Dataset entries »
-- ==== Sys2Proof/Config.lean ====
section
/-! DEFINITION. What the manual fixes for the part as numbers, and the values it leaves open (opaque). -/

namespace Sys2Proof.Config

/-! ## Free values (log 9) -/

/-- The revision field of Identity (R169): the manual gives the field and no value. -/
opaque revision : BitVec 8

/-- The version shown in the pending limits block of a site summary (R17, 11.4): not 0 while a set is
pending, and otherwise not stated. Applied to the site's limits version. -/
opaque freePendingVersion : Nat → Nat

/-- The time that a Lead Restored entry gives for an input that was in Lost from the start of lead watch
(R53, R58): no loss was declared, and the manual states no time. In milliseconds, applied to the moment
and the input. -/
opaque freeLostTime : Nat → Nat

/-- The word printed for a named value whose number in a page's record is in no list of the manual
(R144, R179): the manual states none. -/
opaque freeName : Nat → List (BitVec 8)

/-- The field, at an offset and of a size, that the formatter takes past the end of a record it has read
(R147, R148): the manual states none. -/
opaque freeField : Nat → Nat → Nat

/-! ## Sizes and limits -/

/-- Slots of the site table (R1). -/
def slots : Nat := 8

/-- Counters stop here (R18, R101, R121). -/
def counterMax : Nat := 4294967295

/-- Site labels, limits versions, job numbers and mark counts (R1, R7, R136, R112). -/
def word16Max : Nat := 65535

/-- Size of the record store in bytes (R115). -/
def storeBytes : Nat := 524288

/-- The non-journal cap (R115). -/
def nonJournalCap : Nat := 491520

/-- Free space a capture must leave behind it (R115, R118). -/
def captureGuard : Nat := 65536

/-- Body of a page (R123). -/
def pageBody : Nat := 8128

/-- A page (R124). -/
def pageBytes : Nat := 8192

def poolMax : Nat := 256
def waitingMax : Nat := 64
def pinTableMax : Nat := 64
def printQueueMax : Nat := 8
def worstMax : Nat := 32
def ringCycles : Nat := 16
def textMax : Nat := 480

/-! ## Times in milliseconds -/

/-- The access timeout (chapter 10). -/
def accessTimeoutMs : Nat := 50

/-- Debounce of a van line (R159). -/
def debounceMs : Nat := 20

/-- Wake delay (R167). -/
def wakeDelayMs : Nat := 50

/-- Inactivity that clears a printer hold, and a stall declared with Busy low (R149, R152). -/
def printerClearMs : Nat := 1000

/-- Time a returning lead must stay present (R54, R56). -/
def confirmMs : Nat := 2000

/-- Length of the Presence phase (R41). -/
def presencePhaseMs : Nat := 1000

/-- Lock wait (R43). -/
def lockWaitMs : Nat := 10000

/-- The nominal period in nanoseconds (R25: 20 ms at 50 Hz, 16.667 ms at 60 Hz; log 14). -/
def nominalPeriodNs (frequency : Nat) : Nat := if frequency = 60 then 16666667 else 20000000

/-! ## Levels in 0.01 % -/

/-- Lowest reference RMS of a good cycle (R24). -/
def goodCycleLevel : Nat := 2000

/-- The presence level (R41, R47, R54). -/
def presenceLevel : Nat := 500

end Sys2Proof.Config
end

WHAT YOU SHOULD DO » In the answer, give the lines from the first line of the data through the line with "(R147, R148): the manual states none. -/", exactly as they appear and with no additions.

ANSWER SECTION »
-- ==== Sys2Proof/Config.lean ====
section
/-! DEFINITION. What the manual fixes for the part as numbers, and the values it leaves open (opaque). -/

namespace Sys2Proof.Config

/-! ## Free values (log 9) -/

/-- The revision field of Identity (R169): the manual gives the field and no value. -/
opaque revision : BitVec 8

/-- The version shown in the pending limits block of a site summary (R17, 11.4): not 0 while a set is
pending, and otherwise not stated. Applied to the site's limits version. -/
opaque freePendingVersion : Nat → Nat

/-- The time that a Lead Restored entry gives for an input that was in Lost from the start of lead watch
(R53, R58): no loss was declared, and the manual states no time. In milliseconds, applied to the moment
and the input. -/
opaque freeLostTime : Nat → Nat

/-- The word printed for a named value whose number in a page's record is in no list of the manual
(R144, R179): the manual states none. -/
opaque freeName : Nat → List (BitVec 8)

/-- The field, at an offset and of a size, that the formatter takes past the end of a record it has read
(R147, R148): the manual states none. -/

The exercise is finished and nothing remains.